Search the records for the string "argMax" and report how many lines contain it, with nothing else.

RECORDS PROVIDED =>
============

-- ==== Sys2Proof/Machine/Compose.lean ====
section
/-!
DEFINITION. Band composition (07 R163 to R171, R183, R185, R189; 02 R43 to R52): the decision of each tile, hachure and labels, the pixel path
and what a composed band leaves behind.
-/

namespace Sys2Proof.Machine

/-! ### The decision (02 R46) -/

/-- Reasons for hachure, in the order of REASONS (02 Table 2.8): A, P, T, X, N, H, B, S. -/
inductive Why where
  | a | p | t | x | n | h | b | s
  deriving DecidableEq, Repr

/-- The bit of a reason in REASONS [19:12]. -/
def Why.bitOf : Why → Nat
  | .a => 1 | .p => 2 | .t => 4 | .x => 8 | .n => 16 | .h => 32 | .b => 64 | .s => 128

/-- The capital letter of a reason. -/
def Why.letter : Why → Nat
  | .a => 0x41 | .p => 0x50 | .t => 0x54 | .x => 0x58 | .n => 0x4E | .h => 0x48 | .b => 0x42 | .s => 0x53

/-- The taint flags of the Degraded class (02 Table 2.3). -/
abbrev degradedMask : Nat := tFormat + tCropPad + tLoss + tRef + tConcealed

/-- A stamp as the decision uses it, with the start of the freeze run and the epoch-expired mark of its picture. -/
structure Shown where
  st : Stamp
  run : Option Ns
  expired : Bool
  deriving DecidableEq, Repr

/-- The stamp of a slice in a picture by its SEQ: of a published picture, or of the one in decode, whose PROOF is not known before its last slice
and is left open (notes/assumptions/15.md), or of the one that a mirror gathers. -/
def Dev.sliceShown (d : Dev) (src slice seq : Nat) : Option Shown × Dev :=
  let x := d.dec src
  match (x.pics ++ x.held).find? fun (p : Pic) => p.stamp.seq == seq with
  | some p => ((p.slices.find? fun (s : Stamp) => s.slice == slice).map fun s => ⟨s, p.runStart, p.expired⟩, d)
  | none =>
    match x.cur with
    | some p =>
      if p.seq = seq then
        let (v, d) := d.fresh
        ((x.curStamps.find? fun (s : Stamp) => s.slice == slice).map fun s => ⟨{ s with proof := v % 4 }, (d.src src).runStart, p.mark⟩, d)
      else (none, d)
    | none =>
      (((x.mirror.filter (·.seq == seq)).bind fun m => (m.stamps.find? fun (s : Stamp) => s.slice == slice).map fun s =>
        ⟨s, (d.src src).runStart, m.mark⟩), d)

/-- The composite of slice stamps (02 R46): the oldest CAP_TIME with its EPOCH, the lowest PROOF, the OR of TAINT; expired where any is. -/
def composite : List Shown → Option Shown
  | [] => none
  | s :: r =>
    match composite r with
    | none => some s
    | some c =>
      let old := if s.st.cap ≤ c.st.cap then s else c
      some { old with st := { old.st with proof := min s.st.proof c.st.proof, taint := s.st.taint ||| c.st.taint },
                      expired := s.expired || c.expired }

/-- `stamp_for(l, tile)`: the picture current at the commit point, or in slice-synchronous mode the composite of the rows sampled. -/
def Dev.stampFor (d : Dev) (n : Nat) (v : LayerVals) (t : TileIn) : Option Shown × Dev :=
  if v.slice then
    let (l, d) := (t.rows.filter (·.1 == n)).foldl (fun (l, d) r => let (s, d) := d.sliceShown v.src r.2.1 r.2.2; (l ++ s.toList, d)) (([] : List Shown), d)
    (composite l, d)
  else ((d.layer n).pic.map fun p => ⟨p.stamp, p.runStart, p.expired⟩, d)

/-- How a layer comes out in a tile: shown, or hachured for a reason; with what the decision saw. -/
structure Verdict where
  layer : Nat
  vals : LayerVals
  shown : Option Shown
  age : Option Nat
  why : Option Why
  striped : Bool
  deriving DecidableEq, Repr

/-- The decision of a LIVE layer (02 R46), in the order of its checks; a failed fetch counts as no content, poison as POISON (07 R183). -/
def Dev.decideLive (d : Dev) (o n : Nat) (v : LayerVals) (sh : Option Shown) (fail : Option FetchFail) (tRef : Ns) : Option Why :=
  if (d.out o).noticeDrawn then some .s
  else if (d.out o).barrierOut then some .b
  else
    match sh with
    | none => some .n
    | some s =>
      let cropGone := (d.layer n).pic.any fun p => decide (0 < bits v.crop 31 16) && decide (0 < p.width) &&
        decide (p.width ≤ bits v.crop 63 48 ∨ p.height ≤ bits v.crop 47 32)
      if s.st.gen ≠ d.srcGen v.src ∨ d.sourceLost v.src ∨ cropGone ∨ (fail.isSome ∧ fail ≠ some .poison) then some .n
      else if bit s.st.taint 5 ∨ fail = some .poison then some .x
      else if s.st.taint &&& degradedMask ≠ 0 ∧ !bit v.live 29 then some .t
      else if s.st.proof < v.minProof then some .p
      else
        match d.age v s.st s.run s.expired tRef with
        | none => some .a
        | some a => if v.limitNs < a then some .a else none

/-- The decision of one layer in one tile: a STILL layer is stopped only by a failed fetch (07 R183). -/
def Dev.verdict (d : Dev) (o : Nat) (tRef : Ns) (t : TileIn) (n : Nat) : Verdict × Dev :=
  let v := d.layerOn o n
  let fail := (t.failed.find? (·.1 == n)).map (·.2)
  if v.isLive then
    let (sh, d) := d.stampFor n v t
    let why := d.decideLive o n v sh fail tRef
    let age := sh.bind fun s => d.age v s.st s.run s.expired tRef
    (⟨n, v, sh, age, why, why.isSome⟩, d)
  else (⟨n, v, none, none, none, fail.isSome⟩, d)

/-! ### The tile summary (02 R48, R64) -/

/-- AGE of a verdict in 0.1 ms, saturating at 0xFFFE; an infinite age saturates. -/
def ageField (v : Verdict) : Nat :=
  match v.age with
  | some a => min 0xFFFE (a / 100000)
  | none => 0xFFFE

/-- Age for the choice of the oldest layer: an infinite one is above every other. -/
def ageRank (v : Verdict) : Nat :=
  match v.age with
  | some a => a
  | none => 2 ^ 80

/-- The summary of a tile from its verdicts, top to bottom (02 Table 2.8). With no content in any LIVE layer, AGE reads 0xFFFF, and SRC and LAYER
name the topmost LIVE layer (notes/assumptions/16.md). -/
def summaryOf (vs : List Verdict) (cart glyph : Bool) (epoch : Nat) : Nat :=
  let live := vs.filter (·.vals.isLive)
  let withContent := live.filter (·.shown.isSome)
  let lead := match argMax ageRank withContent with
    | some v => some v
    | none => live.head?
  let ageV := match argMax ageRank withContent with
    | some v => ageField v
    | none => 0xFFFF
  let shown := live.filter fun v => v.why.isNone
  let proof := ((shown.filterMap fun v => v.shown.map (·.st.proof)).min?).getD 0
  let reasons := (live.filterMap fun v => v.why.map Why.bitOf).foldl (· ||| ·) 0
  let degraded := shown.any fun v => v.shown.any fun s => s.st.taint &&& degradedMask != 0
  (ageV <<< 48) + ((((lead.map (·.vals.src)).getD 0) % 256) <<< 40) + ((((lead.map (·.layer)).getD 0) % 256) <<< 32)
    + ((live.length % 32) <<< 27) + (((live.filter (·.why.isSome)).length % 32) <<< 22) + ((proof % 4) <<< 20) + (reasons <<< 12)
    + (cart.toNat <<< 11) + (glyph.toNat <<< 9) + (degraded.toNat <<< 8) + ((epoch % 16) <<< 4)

============

REPLY =>
2